Ann Telnaes |
We got slammed with the news that not one, but two, major newspapers are declining to make an endorsement for president.
When I first saw the news that the Washington Post had followed the Los Angeles Times, I was stunned. I got a chill. My very blood froze. Then I got a hard pit gnawing in my stomach. And I started to cry.
Our best defense against autocracy, the free press, the very bulwark of our democracy, was turning their backs.
This, more than anything else – more than TRUMP's blathering, more than the generals' warnings, more than federal indictments, and criminal convictions, more than Project 2025's filthy plan – made me fear for our country.
The Washington Post's slogan "Democracy Dies in Darkness" is too true. To think, in reality it is just a few drops of ink on the top of a page of newsprint. It has no meaning anymore. It sickens me.
They are turning their backs on us! Cowards, turning their backs on defenders of democracy. Shay Moss and Lady Ruby, Cassidy Hutchinson, Christine Blasey Ford, Stormy Daniels, E Jean Carroll, many more, and all of the working journalists out there, too many heroes to list, are all being betrayed.

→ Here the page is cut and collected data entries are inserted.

-- ==== Sys2Proof/Laws/IntervalFrames.lean ====
section
/-! SUPPORT. The check engine's, the accumulator's and the other units' operations at a block end: what each leaves unchanged. -/

namespace Sys2Proof.Machine

/-- The handing of a block changes the unit, the block summary and what is handed. -/
theorem handBlock_frame (s : State) (c : Chan) :
    (s.handBlock c) =
      { s with
        range := (s.handBlock c).range, unit := (s.handBlock c).unit, handed := (s.handBlock c).handed } := by
  unfold State.handBlock
  (try dsimp only)
  all_goals (apply State.ext_fields <;> first | rfl | simp)

@[simp] theorem handBlock_port (s : State) (c : Chan) :
    (s.handBlock c).port = s.port := by
  have h := congrArg State.port (handBlock_frame s c); exact h
@[simp] theorem handBlock_clock (s : State) (c : Chan) :
    (s.handBlock c).clock = s.clock := by
  have h := congrArg State.clock (handBlock_frame s c); exact h
@[simp] theorem handBlock_store (s : State) (c : Chan) :
    (s.handBlock c).store = s.store := by
  have h := congrArg State.store (handBlock_frame s c); exact h
@[simp] theorem handBlock_acc (s : State) (c : Chan) :
    (s.handBlock c).acc = s.acc := by
  have h := congrArg State.acc (handBlock_frame s c); exact h
@[simp] theorem handBlock_interval (s : State) (c : Chan) :
    (s.handBlock c).interval = s.interval := by
  have h := congrArg State.interval (handBlock_frame s c); exact h
@[simp] theorem handBlock_fifo (s : State) (c : Chan) :
    (s.handBlock c).fifo = s.fifo := by
  have h := congrArg State.fifo (handBlock_frame s c); exact h
@[simp] theorem handBlock_recordsLost (s : State) (c : Chan) :
    (s.handBlock c).recordsLost = s.recordsLost := by
  have h := congrArg State.recordsLost (handBlock_frame s c); exact h
@[simp] theorem handBlock_monitor (s : State) (c : Chan) :
    (s.handBlock c).monitor = s.monitor := by
  have h := congrArg State.monitor (handBlock_frame s c); exact h
@[simp] theorem handBlock_nextEpisode (s : State) (c : Chan) :
    (s.handBlock c).nextEpisode = s.nextEpisode := by
  have h := congrArg State.nextEpisode (handBlock_frame s c); exact h
@[simp] theorem handBlock_alert (s : State) (c : Chan) :
    (s.handBlock c).alert = s.alert := by
  have h := congrArg State.alert (handBlock_frame s c); exact h
@[simp] theorem handBlock_capture (s : State) (c : Chan) :
    (s.handBlock c).capture = s.capture := by
  have h := congrArg State.capture (handBlock_frame s c); exact h
@[simp] theorem handBlock_memory (s : State) (c : Chan) :
    (s.handBlock c).memory = s.memory := by
  have h := congrArg State.memory (handBlock_frame s c); exact h
@[simp] theorem handBlock_check (s : State) (c : Chan) :
    (s.handBlock c).check = s.check := by
  have h := congrArg State.check (handBlock_frame s c); exact h
@[simp] theorem handBlock_report (s : State) (c : Chan) :
    (s.handBlock c).report = s.report := by
  have h := congrArg State.report (handBlock_frame s c); exact h
@[simp] theorem handBlock_link (s : State) (c : Chan) :
    (s.handBlock c).link = s.link := by
  have h := congrArg State.link (handBlock_frame s c); exact h
@[simp] theorem handBlock_image (s : State) (c : Chan) :
    (s.handBlock c).image = s.image := by
  have h := congrArg State.image (handBlock_frame s c); exact h
@[simp] theorem handBlock_blockWork (s : State) (c : Chan) :
    (s.handBlock c).blockWork = s.blockWork := by
  have h := congrArg State.blockWork (handBlock_frame s c); exact h
@[simp] theorem handBlock_choice (s : State) (c : Chan) :
    (s.handBlock c).choice = s.choice := by
  have h := congrArg State.choice (handBlock_frame s c); exact h
@[simp] theorem handBlock_pending (s : State) (c : Chan) :
    (s.handBlock c).pending = s.pending := by
  have h := congrArg State.pending (handBlock_frame s c); exact h

/-- A staged adjustment changes the store alone. -/
theorem stageK_frame (s : State) (c : Chan) (k : Int) :
    (s.stageK c k) =
      { s with
        store := (s.stageK c k).store } := by
  unfold State.stageK
  (try dsimp only)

Each one of us who is willing to preserve our democracy, to speak out, to stand up, to take action, sometimes at the very peril to our lives, have been betrayed. Are we all on our own now?
The press is The People. They are our ears, our eyes, and our voice. If we lose the press, what do we have?
The press's job is to speak truth to power, and they failed. Such shame has been brought upon the Los Angeles Times and the Washington Freaking Post. Such shame.
After I had a good cry, a cuppa, and a kitty snuggle, I took action. Because I'm a woman of action and words, and I will not be silent on this.
I cancelled my Washington Post subscription. I cancelled my Los Angles Times subscription. And I wrote a letter to the editor of the LA Times. I told them what I told you (well, edited down to a publishable length).
Then I started to read the whys and wherefores – though no "why" can justify this cowardly act – and what others are thinking.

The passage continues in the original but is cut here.